Ainda sou fascinada pelo mundo em miniatura, que se move longe do alcance dos olhos e, não raras vezes, de nossas percepções e empatia. Tenho minhocário, abelhas, hotel para abelhas solitárias e, recentemente criei joaninhas. Gosto de insetos, de um modo geral, à exceção de baratas, moscas e pernilongos, o que, penso, é compreensível.

Sinto falta de alguns insetos que ilustraram memórias felizes de minha infância, como os vaga-lumes e as borboletas. Essas últimas me pareciam criaturas mágicas, tão leves quanto o vento, coloridas e delicadas. Vivendo em uma cidade grande, surpreendo-me com as muitas espécies de pássaros que frequentam minha sacada em busca da comida que ofereço a eles, mas em contrapartida eu me pergunto por onde andam as borboletas.

Há alguns dias, enquanto inspecionava meu limoeiro, um pequeno pé plantado num vaso, notei que em uma das folhas estavam várias pequenas lagartas, todas estranhamente juntas, como se estivessem grudadas umas das outras. Meu primeiro reflexo foi arrancar a tal folha, porque eu não poderia deixá-las lá ou meu limoeiro não seria capaz de sobreviver.

Enquanto pensava no que fazer com as lagartas, ocorreu-me que elas morreriam de fome sem o alimento apropriado e que, muito provável, eram promessas de borboletas. Sem coragem de deixá-las à própria sorte, coloquei as bichinhas, quinze delas para ser mais precisa, em um pote transparente, com tampa, a qual furei bastante para entrada de ar, com algumas folhas do meu limoeiro.

Após pesquisar descobri que são conhecidas no Brasil, enquanto lagartas, como Bicho-de-rumo, eis que ficam todas unidas, no mesmo rumo, quando estão dormindo. No berçário improvisado, dormem assim durante o dia, todas juntas, viradas para mesma direção. Ao se transformarem, as borboletas neotropicais, da família Papilionidae, são chamadas de Rosa-de-luto, devido a sua cor preta com uma mancha vermelha em cada asa, na parte posterior.

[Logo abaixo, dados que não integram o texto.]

-- ==== Sys2Proof/Machine/HostBus.lean ====
section
/-! DEFINITION. The host bus (spec/15_two_wire.md, and the windows of spec/17_register_map.md): bursts of writes, reads with
their snapshots, the busy conditions, the window buffers, the low-time timeouts and the attention records. -/
namespace Sys2Proof.Machine

/-! ### Which registers there are, and which are busy -/

/-- The supervisor-served registers (R348). -/
def supServed (a : Nat) : Bool :=
  (0x0A00 ≤ a && a < 0x0A80 && (a % 16 = 4 || a % 16 = 5)) || a / 2 = 0x0F30 / 2 || a / 2 = 0x1020 / 2 || a / 2 = 0x1104 / 2 ||
    (0x1600 ≤ a && a < 0x1700)

/-- A memory write holds a device (Table 15.2), or the memory block is in reset or held. -/
def State.devBusy (s : State) (dev : Nat) : Bool :=
  (match s.ch.memOp with | some o => o.dev == dev | none => false) || s.blockDown .memory

/-- The ledger window, and the pattern window. -/
def inLedgerWin (a : Nat) : Bool := 0x8000 ≤ a && a < 0xC000
/-- The pattern-readback window. -/
def inPatWin (a : Nat) : Bool := 0xC000 ≤ a

/-- A read of an address cannot be served now (Table 15.2). -/
def State.readBusy (s : State) (a : Nat) : Bool :=
  (supServed a && !s.coreUp .supervisor) ||
  (inPatWin a && s.glb.prbSel == 0 && s.devBusy (s.ch.region s.ch.slot).1) ||
  (inLedgerWin a && s.lg.winSel == 3 && s.devBusy (s.ch.region 5).1)

/-- A write of an address cannot be served now (Table 15.2). -/
def State.writeBusy (s : State) (a : Nat) : Bool :=
  (supServed a && !s.coreUp .supervisor) || (s.ch.applying && (rwpMask a != 0 || (0x1600 ≤ a && a < 0x1700)))

/-- Registers with a field that can be written, by region (Tables 17.2 to 17.10). -/
def writable (a : Nat) : Bool :=
  if a < 0x0100 then [0x14, 0x18, 0x2C, 0x2E, 0x30, 0x32, 0x34, 0x36, 0x38, 0x3A, 0x40].contains a
  else if a < 0x0200 then a < 0x0118 || (0x0120 ≤ a && a < 0x0138) || a = 0x0140 || a = 0x0150
  else if a < 0x0600 then [0, 2, 12].contains (a % 16)
  else if a < 0x0900 then [0, 2, 4, 6, 10].contains (a % 32)
  else if a < 0x0A00 then [2, 4].contains (a % 32)
  else if a < 0x0A80 then [2, 4].contains (a % 16)
  else if a < 0x0AE0 then true
  else if a < 0x0C00 then false
  else if a < 0x0F00 then true
  else if a < 0x0F40 then [0x0F00, 0x0F02, 0x0F04, 0x0F16, 0x0F18, 0x0F24, 0x0F26, 0x0F28, 0x0F30].contains a
  else if a < 0x1000 then [0, 2].contains ((a - 0x0F40) % 12)
  else if a < 0x1100 then [0x1002, 0x1004, 0x1006, 0x1020, 0x1030].contains a
  else if a < 0x1200 then [0x1100, 0x1102, 0x1104].contains a
  else if a < 0x1400 then
    [0x1200, 0x1202, 0x120E, 0x1230, 0x1232, 0x1280].contains a || (0x1220 ≤ a && a < 0x1228) || (0x1250 ≤ a && a < 0x125A) ||
      (0x1260 ≤ a && a < 0x1270)
  else [0x1400, 0x1402, 0x1404, 0x1406, 0x1408, 0x140A, 0x1500, 0x1504, 0x1600, 0x1604, 0x1610, 0x1612, 0x1614, 0x1616,
    0x1780].contains a

/-! ### Writes -/

/-- The values wider than 16 bits that can be written: address and bytes (R344, R386). -/
def wideWritten : List (Nat × Nat) := [(0x0038, 4), (0x1220, 8), (0x1250, 4), (0x1408, 4), (0x1610, 8)]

Nesse ponto minha pesquisa encontrou também variantes de preto com amarelo, mas as duas me lembraram as borboletas das quais eu me enamorava quando era criança. Nos meus costumeiros devaneios, gostava de imaginar que uma versão minha, minúscula, sobrevoava o mundo, que na época era do tamanho do quintal da nossa casa, nas costas de uma borboleta assim.

Agora, todos os dias, eu alimento as lagartas, que já mudaram de forma e tamanho, deixando de serem lisas, parecidas com cocô de passarinho (sim, você leu certo), para se tornarem mais texturizadas. Li que se alimentam de folhas de cítricos e tratei de surrupiar folhas de uma laranjeira que há no quarteirão. Pedi autorização para o pessoal da padaria que fica em frente, mas aleguei que era para fazer chá, porque não sei se entenderiam meus verdadeiros propósitos.

Espero que as borboletas venham, porque anseio pelo reencontro e porque há muito de libertador e poético em presenciar a liberdade criando asas e no poder das metamorfoses que a vida proporciona ou exige de tudo que vive, inclusive de nós.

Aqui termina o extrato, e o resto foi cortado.